*** Opening of Information given ***

/-- Settles O45: the second clause is the first with DES bits written as hardware bits (R8). -/
theorem permutationInDesNumbering : Obligations.PermutationInDesNumbering := by
  intro m n table v i h _
  have named := dbit_perm table v i h
  exact ⟨named, named⟩

/-- Settles O46: both rotation amounts are below 28, where ROL28 is a rotation. -/
theorem rotationInDesNumbering : Obligations.RotationInDesNumbering := by
  intro x a ha
  have amount_lt : a < 28 := by omega
  exact ⟨toNat_rol28 x a, fun i h1 hi => dbit_rol28 x amount_lt h1 hi⟩

end Sys2Proof.Machine
end

section
/-! SUPPORT. Everything one step can do to the state (44_sequencer.md R171 to R180): the inversion lemma of `step`. -/

namespace Sys2Proof.Machine

/-- What the edge at `s` leaves, one constructor for each thing an edge can do, with the condition under which it does
it. Every value is written over `s` by the named operations, so their simp lemmas (Laws/State) read its fields. -/
inductive StepEffect (s : State) : State → Prop
  /-- R231. -/
  | reset (rst : s.sampled.rst = true) : StepEffect s s.consumeInput.resetEdge
  /-- A command refused (R206). -/
  | refuse (acc : accepts s.sampled s = true) (e : ErrorKind) : StepEffect s (s.consumeInput.raise e)
  /-- ENC or DEC accepted without error (R174). -/
  | loadBlock (acc : accepts s.sampled s = true) (key : s.kvalid = true) (dir : Direction) (block : Block)
      (cmd : (decode s.sampled.beat = .enc 64 block ∧ dir = .encrypt) ∨
        (decode s.sampled.beat = .dec 64 block ∧ dir = .decrypt)) :
      StepEffect s (((s.consumeInput.clearResponse.setHalves (initialHalves block)).setDir dir).goto .rnd 0)
  /-- DERIVE accepted without error (R175). -/
  | loadKey (acc : accepts s.sampled s = true) (key : Block) (cmd : decode s.sampled.beat = .derive 64 key) :
      StepEffect s
        (((s.consumeInput.clearResponse.setKeyHalves (initialKeyHalves key)).setKvalid false).goto .ks 0)
  /-- RDK accepted without error (R176). -/
  | answerSubkey (acc : accepts s.sampled s = true) (key : s.kvalid = true) (ignored : BitVec 3) (idx : Fin 16)
      (data : Block) (cmd : decode s.sampled.beat = .rdk ignored idx data) :
      StepEffect s (s.consumeInput.respondOk (presentSubkey (s.subkey idx)))
  /-- Nothing presented (R180). -/
  | hold (rst : s.sampled.rst = false) (ph : s.ph = .idle) (quiet : s.sampled.cmdValid = false) :
      StepEffect s s.consumeInput
  /-- A KS step that is not the last (R177). -/
  | keyRound (rst : s.sampled.rst = false) (ph : s.ph = .ks) (cnt : s.cnt ≠ 15) (cd : KeyHalf × KeyHalf)
      (rotated : cd = rotateKeyHalves s.cnt s.keyPair) :
      StepEffect s (((s.consumeInput.setKeyHalves cd).setSubkey s.cnt (selectSubkey cd)).goto .ks (s.cnt + 1))
  /-- The last KS step (R177). -/
  | lastKeyRound (rst : s.sampled.rst = false) (ph : s.ph = .ks) (cnt : s.cnt = 15) (cd : KeyHalf × KeyHalf)
      (rotated : cd = rotateKeyHalves s.cnt s.keyPair) :
      StepEffect s ((((s.consumeInput.setKeyHalves cd).setSubkey s.cnt (selectSubkey cd)).goto .idle 0).setKvalid
        true).markResponse
  /-- An RND step that is not the last (R178). -/
  | blockRound (rst : s.sampled.rst = false) (ph : s.ph = .rnd) (cnt : s.cnt ≠ 15) :
      StepEffect s ((s.consumeInput.setHalves
        (feistelRound s.halves (s.subkey (subkeyIndex s.dir s.cnt)))).goto .rnd (s.cnt + 1))
  /-- The last RND step (R178). -/
  | lastBlockRound (rst : s.sampled.rst = false) (ph : s.ph = .rnd) (cnt : s.cnt = 15) :
      StepEffect s ((s.consumeInput.setHalves
        (feistelRound s.halves (s.subkey (subkeyIndex s.dir s.cnt)))).goto .fin 0)
  /-- The FIN step (R179). -/
  | finish (rst : s.sampled.rst = false) (ph : s.ph = .fin) :
      StepEffect s (((s.consumeInput.setRspData (finalBlock s.halves)).markResponse).goto .idle s.cnt)

theorem accepts_iff {e : EdgeInput} {s : State} :
    accepts e s = true ↔ e.rst = false ∧ s.ph = .idle ∧ e.cmdValid = true := by
  simp [accepts, and_assoc]

/-- Every step with a next state has one of the effects. -/
theorem stepEffect_of_step {s t : State} (h : step s = .next t) : StepEffect s t := by
  rcases edge_cases h with ⟨rst, rfl⟩ | ⟨rst, ph, valid, he⟩ | ⟨rst, ph, quiet, rfl⟩ | ⟨rst, ph, rfl⟩ |
    ⟨rst, ph, rfl⟩ | ⟨rst, ph, rfl⟩
  · exact .reset rst
  · have acc := accepts_iff.2 ⟨rst, ph, valid⟩
    rcases exec_cases he with ⟨e, rfl⟩ | ⟨dir, block, cmd, key, rfl⟩ | ⟨key, cmd, rfl⟩ |
      ⟨ignored, idx, data, cmd, key, rfl⟩
    · exact .refuse acc e
    · exact .loadBlock acc key dir block cmd
    · exact .loadKey acc key cmd
    · exact .answerSubkey acc key ignored idx data cmd
  · exact .hold rst ph quiet
  · rcases ksStep_cases s.consumeInput with ⟨cnt, e⟩ | ⟨cnt, e⟩ <;> rw [e]
    · exact .lastKeyRound rst ph cnt _ rfl
    · exact .keyRound rst ph cnt _ rfl
  · rcases rndStep_cases s.consumeInput with ⟨cnt, e⟩ | ⟨cnt, e⟩ <;> rw [e]
    · exact .lastBlockRound rst ph cnt
    · exact .blockRound rst ph cnt
  · exact .finish rst ph

end Sys2Proof.Machine
end

section
/-! SUPPORT. Who writes what (10_state.md sections 2, 3 and 6): each proof names the effects that write the field; under
the others the simp lemmas of the operations leave it unchanged. -/

namespace Sys2Proof.Machine

variable {s t : State}

/-- Writing RK[i] leaves every other subkey (R21). -/
theorem subkey_setSubkey_of_ne (k : Subkey) {i j : Fin 16} (h : j ≠ i) : (s.setSubkey i k).subkey j = s.subkey j := by
  rw [State.subkey_setSubkey, if_neg h.symm]

/-- Settles O35: the two KS effects are the only ones, beside reset, that write RK. -/
theorem onlyKsStepsWriteTheKeyFile : Obligations.OnlyKsStepsWriteTheKeyFile := by
  intro s t h changed
  cases stepEffect_of_step h with
  | reset rst => exact .inl rst
  | keyRound _ ph | lastKeyRound _ ph => exact .inr ⟨ph, fun i hi => subkey_setSubkey_of_ne _ hi⟩
  | refuse | loadBlock | loadKey | answerSubkey | hold | blockRound | lastBlockRound | finish =>
    exact absurd (by simp) changed

/-- KVALID rises at the last KS step only (R22). -/
theorem lastKs_of_kvalid_raised (h : step s = .next t) (before : s.kvalid = false) (after : t.kvalid = true) :
    s.ph = .ks ∧ s.cnt.val = 15 := by
  cases stepEffect_of_step h with
  | lastKeyRound _ ph cnt => exact ⟨ph, congrArg Fin.val cnt⟩
  | reset | loadKey => simp [State.reset] at after
  | refuse | loadBlock | answerSubkey | hold | keyRound | blockRound | lastBlockRound | finish =>
    simp [before] at after

/-- KVALID falls at a reset and at the acceptance of a key only (R22). -/
theorem reset_or_derive_of_kvalid_lowered (h : step s = .next t) (before : s.kvalid = true)
    (after : t.kvalid = false) :
    s.sampled.rst = true ∨ (accepts s.sampled s = true ∧ ∃ key, decode s.sampled.beat = .derive 64 key) := by
  cases stepEffect_of_step h with
  | reset rst => exact .inl rst
  | loadKey acc key cmd => exact .inr ⟨acc, key, cmd⟩
  | lastKeyRound => simp at after
  | refuse | loadBlock | answerSubkey | hold | keyRound | blockRound | lastBlockRound | finish =>
    simp [before] at after

/-- Settles O36: one lemma a direction. -/
theorem kvalidWriters : Obligations.KvalidWriters := fun _ _ h =>
  ⟨lastKs_of_kvalid_raised h, reset_or_derive_of_kvalid_lowered h⟩

/-- Without a reset, C and D are written by the KS steps and the acceptance of a key only (R23). -/
theorem ks_or_derive_of_keyHalves_changed (h : step s = .next t) (rst : s.sampled.rst = false)
    (changed : (t.c, t.d) ≠ (s.c, s.d)) :
    s.ph = .ks ∨ (accepts s.sampled s = true ∧ ∃ key, decode s.sampled.beat = .derive 64 key) := by
  cases stepEffect_of_step h with
  | reset rst' => exact absurd (rst.symm.trans rst') Bool.false_ne_true
  | keyRound _ ph | lastKeyRound _ ph => exact .inl ph
  | loadKey acc key cmd => exact .inr ⟨acc, key, cmd⟩
  | refuse | loadBlock | answerSubkey | hold | blockRound | lastBlockRound | finish => exact absurd (by simp) changed

/-- Without a reset, L and R are written by the RND steps and the acceptance of a block only (R24). -/
theorem rnd_or_transform_of_halves_changed (h : step s = .next t) (rst : s.sampled.rst = false)
    (changed : (t.l, t.r) ≠ (s.l, s.r)) :
    s.ph = .rnd ∨ (accepts s.sampled s = true ∧ s.kvalid = true ∧
      ∃ x, decode s.sampled.beat = .enc 64 x ∨ decode s.sampled.beat = .dec 64 x) := by
  cases stepEffect_of_step h with
  | reset rst' => exact absurd (rst.symm.trans rst') Bool.false_ne_true
  | blockRound _ ph | lastBlockRound _ ph => exact .inl ph
  | loadBlock acc key dir block cmd => exact .inr ⟨acc, key, block, cmd.imp And.left And.left⟩
  | refuse | loadKey | answerSubkey | hold | keyRound | lastKeyRound | finish => exact absurd (by simp) changed

/-- Without a reset, DIR is written by the acceptance of a block only (R25). -/
theorem transform_of_dir_changed (h : step s = .next t) (rst : s.sampled.rst = false) (changed : t.dir ≠ s.dir) :
    accepts s.sampled s = true ∧ s.kvalid = true ∧
      ∃ x, decode s.sampled.beat = .enc 64 x ∨ decode s.sampled.beat = .dec 64 x := by
  cases stepEffect_of_step h with
  | reset rst' => exact absurd (rst.symm.trans rst') Bool.false_ne_true
  | loadBlock acc key dir block cmd => exact ⟨acc, key, block, cmd.imp And.left And.left⟩
  | refuse | loadKey | answerSubkey | hold | keyRound | lastKeyRound | blockRound | lastBlockRound | finish =>
    exact absurd (by simp) changed

/-- Settles O37: one lemma for each register or pair of registers. -/
theorem workingRegisterWriters : Obligations.WorkingRegisterWriters := fun _ _ h rst =>
  ⟨ks_or_derive_of_keyHalves_changed h rst, rnd_or_transform_of_halves_changed h rst,
    transform_of_dir_changed h rst⟩

/-- Settles O38: an edge that does not reset, accept or end a command leaves the response registers. -/
theorem responseWriters : Obligations.ResponseWriters := by
  intro s t h changed
  cases stepEffect_of_step h with
  | reset rst => exact .inl rst
  | refuse acc | loadBlock acc | loadKey acc | answerSubkey acc => exact .inr (.inl acc)
  | lastKeyRound _ ph cnt => exact .inr (.inr (.inl ⟨ph, congrArg Fin.val cnt⟩))
  | finish _ ph => exact .inr (.inr (.inr ph))
  | hold | keyRound | blockRound | lastBlockRound => exact absurd (by simp) changed

end Sys2Proof.Machine
end

section
/-! SUPPORT. The reset state (10_state.md R35), the outputs (R33) and the inputs an edge does not use (R32). -/

namespace Sys2Proof.Machine

@[simp] theorem State.reset_subkey (i : Fin 16) : State.reset.subkey i = 0#48 := by
  simp [State.subkey, subkeyAt, State.reset]

/-- Settles O9: the subkeys by the lemma above, the other fields as RESET_STATE lists them. -/
theorem resetStateFields : Obligations.ResetStateFields :=
  ⟨State.reset_subkey, rfl, rfl, rfl, rfl, rfl, rfl, rfl, rfl, rfl, rfl, rfl, rfl⟩

/-- No item of R36 about the control registers asks anything of RESET_STATE but zeros. -/
theorem controlInv_reset : ControlInv State.reset where
  cntZero _ := rfl
  inKs ph := Phase.noConfusion ph
  inTransform ph := ph.elim Phase.noConfusion Phase.noConfusion
  noResponse _ := ⟨rfl, rfl⟩
  errorShown err := absurd rfl err

/-- RESET_STATE holds no key set and has no command in execution, so it says nothing of any work. -/
theorem dataInv_reset (w : Work) : DataInv w State.reset where
  keySet key := absurd key Bool.false_ne_true
  inKs ph := Phase.noConfusion ph
  inRnd ph := Phase.noConfusion ph
  inFin ph := Phase.noConfusion ph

*** Close of Information given ***

### [The problem]
The lines that contain the word "clearResponse" are wanted; copy each of them from the records.

### [Solution to the problem]
      StepEffect s (((s.consumeInput.clearResponse.setHalves (initialHalves block)).setDir dir).goto .rnd 0)
        (((s.consumeInput.clearResponse.setKeyHalves (initialKeyHalves key)).setKvalid false).goto .ks 0)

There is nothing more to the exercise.